## Exercise prompt
From the listing below, retype exactly the line holding "0x002 => num h.vec.vl", the line holding "0x012 => num h.mat.cols", and the lines between them; skip everything else.
== Dataset excerpts ==
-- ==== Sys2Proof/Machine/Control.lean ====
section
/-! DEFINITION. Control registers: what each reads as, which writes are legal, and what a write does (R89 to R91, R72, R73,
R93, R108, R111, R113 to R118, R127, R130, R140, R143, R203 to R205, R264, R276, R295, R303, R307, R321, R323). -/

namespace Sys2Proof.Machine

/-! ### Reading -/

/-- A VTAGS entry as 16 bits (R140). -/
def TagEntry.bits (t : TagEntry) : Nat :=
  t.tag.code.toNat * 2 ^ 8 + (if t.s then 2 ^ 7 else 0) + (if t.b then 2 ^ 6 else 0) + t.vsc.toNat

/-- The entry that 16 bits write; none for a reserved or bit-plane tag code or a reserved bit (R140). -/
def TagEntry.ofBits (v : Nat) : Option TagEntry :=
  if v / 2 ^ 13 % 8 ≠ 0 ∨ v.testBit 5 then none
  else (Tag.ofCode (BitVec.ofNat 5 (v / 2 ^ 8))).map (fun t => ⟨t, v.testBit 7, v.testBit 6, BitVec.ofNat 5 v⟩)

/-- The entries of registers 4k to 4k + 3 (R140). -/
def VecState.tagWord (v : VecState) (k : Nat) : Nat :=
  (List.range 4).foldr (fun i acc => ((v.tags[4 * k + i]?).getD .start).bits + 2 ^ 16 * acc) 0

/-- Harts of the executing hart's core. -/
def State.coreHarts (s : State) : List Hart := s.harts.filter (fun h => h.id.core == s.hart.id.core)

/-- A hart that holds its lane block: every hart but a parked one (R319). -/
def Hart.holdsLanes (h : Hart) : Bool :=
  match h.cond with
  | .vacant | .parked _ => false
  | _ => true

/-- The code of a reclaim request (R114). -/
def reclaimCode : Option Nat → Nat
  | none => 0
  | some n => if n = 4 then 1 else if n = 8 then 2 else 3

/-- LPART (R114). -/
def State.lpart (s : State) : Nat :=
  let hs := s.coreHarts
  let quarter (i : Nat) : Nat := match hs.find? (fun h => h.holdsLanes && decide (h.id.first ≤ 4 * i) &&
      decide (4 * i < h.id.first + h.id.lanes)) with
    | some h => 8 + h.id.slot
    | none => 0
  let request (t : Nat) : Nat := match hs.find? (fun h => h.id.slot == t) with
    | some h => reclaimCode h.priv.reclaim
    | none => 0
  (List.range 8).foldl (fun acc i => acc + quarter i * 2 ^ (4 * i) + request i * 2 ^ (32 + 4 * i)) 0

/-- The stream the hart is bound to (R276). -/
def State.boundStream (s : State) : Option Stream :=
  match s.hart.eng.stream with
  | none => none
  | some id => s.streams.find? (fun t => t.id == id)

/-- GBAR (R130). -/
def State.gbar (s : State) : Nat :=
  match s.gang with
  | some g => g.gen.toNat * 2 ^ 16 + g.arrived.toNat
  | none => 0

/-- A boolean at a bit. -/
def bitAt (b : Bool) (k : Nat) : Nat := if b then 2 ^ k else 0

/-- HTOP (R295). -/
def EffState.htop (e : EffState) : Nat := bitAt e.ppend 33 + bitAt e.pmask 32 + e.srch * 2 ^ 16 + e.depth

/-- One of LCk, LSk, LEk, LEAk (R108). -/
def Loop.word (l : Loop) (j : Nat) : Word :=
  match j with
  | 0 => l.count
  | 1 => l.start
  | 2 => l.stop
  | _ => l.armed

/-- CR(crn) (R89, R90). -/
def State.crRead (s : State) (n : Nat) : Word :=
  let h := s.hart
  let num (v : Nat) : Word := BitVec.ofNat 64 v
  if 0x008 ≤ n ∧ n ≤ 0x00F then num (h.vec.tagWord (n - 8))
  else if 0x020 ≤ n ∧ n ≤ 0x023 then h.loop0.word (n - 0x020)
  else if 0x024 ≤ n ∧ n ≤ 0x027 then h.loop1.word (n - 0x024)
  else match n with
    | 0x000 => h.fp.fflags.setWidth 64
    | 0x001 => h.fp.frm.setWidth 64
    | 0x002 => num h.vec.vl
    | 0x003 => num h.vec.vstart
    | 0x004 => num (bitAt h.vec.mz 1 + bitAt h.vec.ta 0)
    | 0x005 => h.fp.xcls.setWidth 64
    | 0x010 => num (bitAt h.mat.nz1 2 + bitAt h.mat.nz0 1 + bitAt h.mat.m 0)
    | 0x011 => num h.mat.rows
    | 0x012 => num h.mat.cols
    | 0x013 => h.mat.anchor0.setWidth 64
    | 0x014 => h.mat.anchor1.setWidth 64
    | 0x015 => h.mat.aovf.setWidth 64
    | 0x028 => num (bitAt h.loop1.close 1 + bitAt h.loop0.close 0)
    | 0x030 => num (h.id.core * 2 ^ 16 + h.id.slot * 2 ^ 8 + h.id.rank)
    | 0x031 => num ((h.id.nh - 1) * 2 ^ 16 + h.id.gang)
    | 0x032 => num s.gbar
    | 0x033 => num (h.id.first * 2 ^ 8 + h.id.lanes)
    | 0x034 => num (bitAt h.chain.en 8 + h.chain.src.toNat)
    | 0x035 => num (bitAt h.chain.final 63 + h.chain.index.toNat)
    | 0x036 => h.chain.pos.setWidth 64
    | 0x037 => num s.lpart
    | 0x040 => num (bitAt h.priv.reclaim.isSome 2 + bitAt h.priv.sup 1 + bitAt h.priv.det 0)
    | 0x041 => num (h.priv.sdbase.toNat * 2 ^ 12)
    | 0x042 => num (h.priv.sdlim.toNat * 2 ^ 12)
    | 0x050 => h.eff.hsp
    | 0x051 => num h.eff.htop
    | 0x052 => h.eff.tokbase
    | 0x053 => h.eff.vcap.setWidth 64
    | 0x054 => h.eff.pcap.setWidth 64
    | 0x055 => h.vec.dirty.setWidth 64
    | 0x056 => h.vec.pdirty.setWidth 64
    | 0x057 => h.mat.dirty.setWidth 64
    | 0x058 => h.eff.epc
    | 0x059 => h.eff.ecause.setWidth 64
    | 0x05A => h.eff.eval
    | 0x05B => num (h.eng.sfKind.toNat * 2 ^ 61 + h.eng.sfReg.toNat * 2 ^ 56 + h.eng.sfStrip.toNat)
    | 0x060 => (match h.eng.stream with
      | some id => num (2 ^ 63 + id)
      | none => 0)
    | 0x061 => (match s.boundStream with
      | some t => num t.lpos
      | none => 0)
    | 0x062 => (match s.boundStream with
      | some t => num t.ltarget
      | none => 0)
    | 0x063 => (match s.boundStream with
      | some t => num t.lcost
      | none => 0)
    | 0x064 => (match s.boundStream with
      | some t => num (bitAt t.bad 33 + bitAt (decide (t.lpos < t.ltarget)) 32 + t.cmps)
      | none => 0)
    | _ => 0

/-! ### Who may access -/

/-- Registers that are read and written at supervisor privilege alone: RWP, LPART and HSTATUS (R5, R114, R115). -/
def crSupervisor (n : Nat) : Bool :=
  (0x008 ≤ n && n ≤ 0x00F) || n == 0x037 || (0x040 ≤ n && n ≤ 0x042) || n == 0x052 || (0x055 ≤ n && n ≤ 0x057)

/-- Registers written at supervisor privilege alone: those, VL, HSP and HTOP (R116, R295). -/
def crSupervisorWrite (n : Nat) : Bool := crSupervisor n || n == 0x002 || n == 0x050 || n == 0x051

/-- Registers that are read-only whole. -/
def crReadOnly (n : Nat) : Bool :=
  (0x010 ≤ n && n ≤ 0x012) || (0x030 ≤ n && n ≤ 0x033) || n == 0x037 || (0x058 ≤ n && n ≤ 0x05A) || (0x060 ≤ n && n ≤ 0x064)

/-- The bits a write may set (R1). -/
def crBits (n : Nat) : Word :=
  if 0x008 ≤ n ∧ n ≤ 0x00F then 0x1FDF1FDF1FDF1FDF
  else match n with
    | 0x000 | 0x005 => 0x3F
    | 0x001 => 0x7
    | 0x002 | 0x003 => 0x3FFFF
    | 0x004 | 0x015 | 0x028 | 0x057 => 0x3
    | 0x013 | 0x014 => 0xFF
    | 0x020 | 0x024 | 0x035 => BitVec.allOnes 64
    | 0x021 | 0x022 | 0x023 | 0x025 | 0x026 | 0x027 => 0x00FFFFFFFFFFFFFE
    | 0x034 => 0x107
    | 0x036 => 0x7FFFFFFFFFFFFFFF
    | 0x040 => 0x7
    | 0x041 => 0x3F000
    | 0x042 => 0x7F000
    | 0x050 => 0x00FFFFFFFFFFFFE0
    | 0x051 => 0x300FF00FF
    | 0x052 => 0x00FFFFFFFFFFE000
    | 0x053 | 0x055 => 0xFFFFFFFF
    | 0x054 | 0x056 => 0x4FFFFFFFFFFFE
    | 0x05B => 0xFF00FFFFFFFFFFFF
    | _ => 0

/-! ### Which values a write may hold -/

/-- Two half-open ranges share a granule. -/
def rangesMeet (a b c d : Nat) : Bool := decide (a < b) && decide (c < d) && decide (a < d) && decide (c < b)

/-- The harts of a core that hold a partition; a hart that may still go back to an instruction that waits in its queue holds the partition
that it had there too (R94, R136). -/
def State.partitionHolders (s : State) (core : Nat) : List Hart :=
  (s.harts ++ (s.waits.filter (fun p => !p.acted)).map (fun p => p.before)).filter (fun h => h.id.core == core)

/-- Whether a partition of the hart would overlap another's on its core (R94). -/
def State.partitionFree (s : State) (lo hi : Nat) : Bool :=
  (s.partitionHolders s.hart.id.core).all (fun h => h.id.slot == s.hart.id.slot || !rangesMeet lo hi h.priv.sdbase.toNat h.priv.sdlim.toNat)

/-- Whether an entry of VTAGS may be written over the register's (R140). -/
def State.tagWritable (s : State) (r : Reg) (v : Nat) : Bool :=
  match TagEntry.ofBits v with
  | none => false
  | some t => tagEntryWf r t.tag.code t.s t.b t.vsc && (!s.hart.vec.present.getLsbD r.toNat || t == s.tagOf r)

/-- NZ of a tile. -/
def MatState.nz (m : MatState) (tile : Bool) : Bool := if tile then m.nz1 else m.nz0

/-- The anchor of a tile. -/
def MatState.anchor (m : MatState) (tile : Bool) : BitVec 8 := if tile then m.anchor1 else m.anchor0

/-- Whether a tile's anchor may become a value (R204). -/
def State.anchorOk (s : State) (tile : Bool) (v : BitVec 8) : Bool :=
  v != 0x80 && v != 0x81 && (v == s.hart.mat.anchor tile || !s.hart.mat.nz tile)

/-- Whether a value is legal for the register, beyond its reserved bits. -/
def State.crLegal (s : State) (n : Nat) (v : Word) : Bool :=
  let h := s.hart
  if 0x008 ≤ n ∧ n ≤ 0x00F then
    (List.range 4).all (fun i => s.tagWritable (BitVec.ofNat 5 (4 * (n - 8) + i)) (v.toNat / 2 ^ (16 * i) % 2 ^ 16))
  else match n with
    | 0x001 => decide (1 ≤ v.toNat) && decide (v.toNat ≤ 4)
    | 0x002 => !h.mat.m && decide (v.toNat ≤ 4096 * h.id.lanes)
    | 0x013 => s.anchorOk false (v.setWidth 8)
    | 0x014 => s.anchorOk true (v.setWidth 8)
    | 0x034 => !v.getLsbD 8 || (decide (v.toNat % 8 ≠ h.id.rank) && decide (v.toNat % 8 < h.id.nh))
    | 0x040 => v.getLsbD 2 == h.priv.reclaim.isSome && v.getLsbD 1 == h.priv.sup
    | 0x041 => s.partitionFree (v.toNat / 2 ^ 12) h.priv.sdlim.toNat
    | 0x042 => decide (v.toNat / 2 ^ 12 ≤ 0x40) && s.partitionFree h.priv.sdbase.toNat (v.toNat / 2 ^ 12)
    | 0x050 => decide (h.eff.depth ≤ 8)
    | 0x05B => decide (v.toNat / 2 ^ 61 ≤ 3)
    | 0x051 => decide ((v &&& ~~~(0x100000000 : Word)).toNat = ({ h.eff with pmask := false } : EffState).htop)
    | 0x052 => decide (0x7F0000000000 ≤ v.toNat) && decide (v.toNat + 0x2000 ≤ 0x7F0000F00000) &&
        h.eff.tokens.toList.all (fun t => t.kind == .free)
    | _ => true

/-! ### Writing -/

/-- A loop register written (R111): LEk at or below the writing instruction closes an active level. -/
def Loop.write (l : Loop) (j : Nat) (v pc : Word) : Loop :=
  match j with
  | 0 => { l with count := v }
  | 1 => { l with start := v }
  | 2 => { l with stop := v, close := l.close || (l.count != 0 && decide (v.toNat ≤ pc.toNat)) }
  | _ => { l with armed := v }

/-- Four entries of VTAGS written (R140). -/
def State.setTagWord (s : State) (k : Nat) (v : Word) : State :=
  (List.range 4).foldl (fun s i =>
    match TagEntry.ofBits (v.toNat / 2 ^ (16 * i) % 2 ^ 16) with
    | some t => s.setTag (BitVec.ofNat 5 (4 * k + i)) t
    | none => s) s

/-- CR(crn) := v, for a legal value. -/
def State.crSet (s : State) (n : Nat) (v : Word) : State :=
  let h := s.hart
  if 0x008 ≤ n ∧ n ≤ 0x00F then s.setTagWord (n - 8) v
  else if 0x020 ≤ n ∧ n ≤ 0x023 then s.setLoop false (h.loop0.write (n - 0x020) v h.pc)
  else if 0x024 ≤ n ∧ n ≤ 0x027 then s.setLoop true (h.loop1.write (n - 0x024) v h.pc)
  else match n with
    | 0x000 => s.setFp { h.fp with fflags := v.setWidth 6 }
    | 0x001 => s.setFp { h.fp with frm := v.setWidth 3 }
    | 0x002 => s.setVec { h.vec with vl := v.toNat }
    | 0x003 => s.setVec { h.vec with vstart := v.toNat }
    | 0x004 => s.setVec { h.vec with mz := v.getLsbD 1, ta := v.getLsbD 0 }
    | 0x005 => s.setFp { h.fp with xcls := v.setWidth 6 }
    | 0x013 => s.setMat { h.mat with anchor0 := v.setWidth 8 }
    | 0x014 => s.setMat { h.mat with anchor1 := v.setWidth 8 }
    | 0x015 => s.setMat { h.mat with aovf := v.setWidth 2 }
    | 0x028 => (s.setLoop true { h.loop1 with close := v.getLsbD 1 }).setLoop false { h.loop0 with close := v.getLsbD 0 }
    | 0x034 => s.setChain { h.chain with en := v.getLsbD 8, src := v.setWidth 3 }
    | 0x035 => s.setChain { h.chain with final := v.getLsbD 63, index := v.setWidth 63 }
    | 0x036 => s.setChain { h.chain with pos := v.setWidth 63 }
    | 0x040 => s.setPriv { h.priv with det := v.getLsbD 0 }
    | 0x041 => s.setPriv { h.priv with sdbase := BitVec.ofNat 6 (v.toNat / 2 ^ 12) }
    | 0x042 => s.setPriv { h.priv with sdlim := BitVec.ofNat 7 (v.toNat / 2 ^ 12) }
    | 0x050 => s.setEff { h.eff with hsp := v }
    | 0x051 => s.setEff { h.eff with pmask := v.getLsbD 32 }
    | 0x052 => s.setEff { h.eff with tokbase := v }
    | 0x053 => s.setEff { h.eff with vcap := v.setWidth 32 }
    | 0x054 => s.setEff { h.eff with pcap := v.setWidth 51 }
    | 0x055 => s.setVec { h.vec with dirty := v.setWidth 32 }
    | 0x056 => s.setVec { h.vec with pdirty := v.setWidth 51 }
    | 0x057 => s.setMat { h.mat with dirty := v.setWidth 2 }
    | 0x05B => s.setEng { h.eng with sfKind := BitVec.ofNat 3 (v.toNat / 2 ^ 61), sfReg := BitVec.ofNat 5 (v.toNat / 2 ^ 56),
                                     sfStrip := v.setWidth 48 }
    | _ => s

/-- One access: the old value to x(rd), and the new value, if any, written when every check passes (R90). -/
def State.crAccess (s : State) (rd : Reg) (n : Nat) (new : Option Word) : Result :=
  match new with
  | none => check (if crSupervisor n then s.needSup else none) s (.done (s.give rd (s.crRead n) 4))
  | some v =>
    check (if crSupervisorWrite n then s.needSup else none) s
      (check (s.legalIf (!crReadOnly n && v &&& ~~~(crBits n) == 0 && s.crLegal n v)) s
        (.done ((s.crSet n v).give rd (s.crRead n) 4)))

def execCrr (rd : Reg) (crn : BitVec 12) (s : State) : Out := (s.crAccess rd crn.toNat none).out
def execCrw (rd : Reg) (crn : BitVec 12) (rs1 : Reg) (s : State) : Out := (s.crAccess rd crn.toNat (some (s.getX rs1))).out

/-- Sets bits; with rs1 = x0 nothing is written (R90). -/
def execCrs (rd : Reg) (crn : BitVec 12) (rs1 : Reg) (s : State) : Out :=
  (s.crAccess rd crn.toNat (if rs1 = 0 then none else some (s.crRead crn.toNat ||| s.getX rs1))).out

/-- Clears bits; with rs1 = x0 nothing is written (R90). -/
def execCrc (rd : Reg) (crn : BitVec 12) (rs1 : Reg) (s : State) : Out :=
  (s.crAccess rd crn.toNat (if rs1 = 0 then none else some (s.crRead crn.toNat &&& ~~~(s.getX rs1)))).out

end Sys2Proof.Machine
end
===
## Output of the exercise
    | 0x002 => num h.vec.vl
    | 0x003 => num h.vec.vstart
    | 0x004 => num (bitAt h.vec.mz 1 + bitAt h.vec.ta 0)
    | 0x005 => h.fp.xcls.setWidth 64
    | 0x010 => num (bitAt h.mat.nz1 2 + bitAt h.mat.nz0 1 + bitAt h.mat.m 0)
    | 0x011 => num h.mat.rows
    | 0x012 => num h.mat.cols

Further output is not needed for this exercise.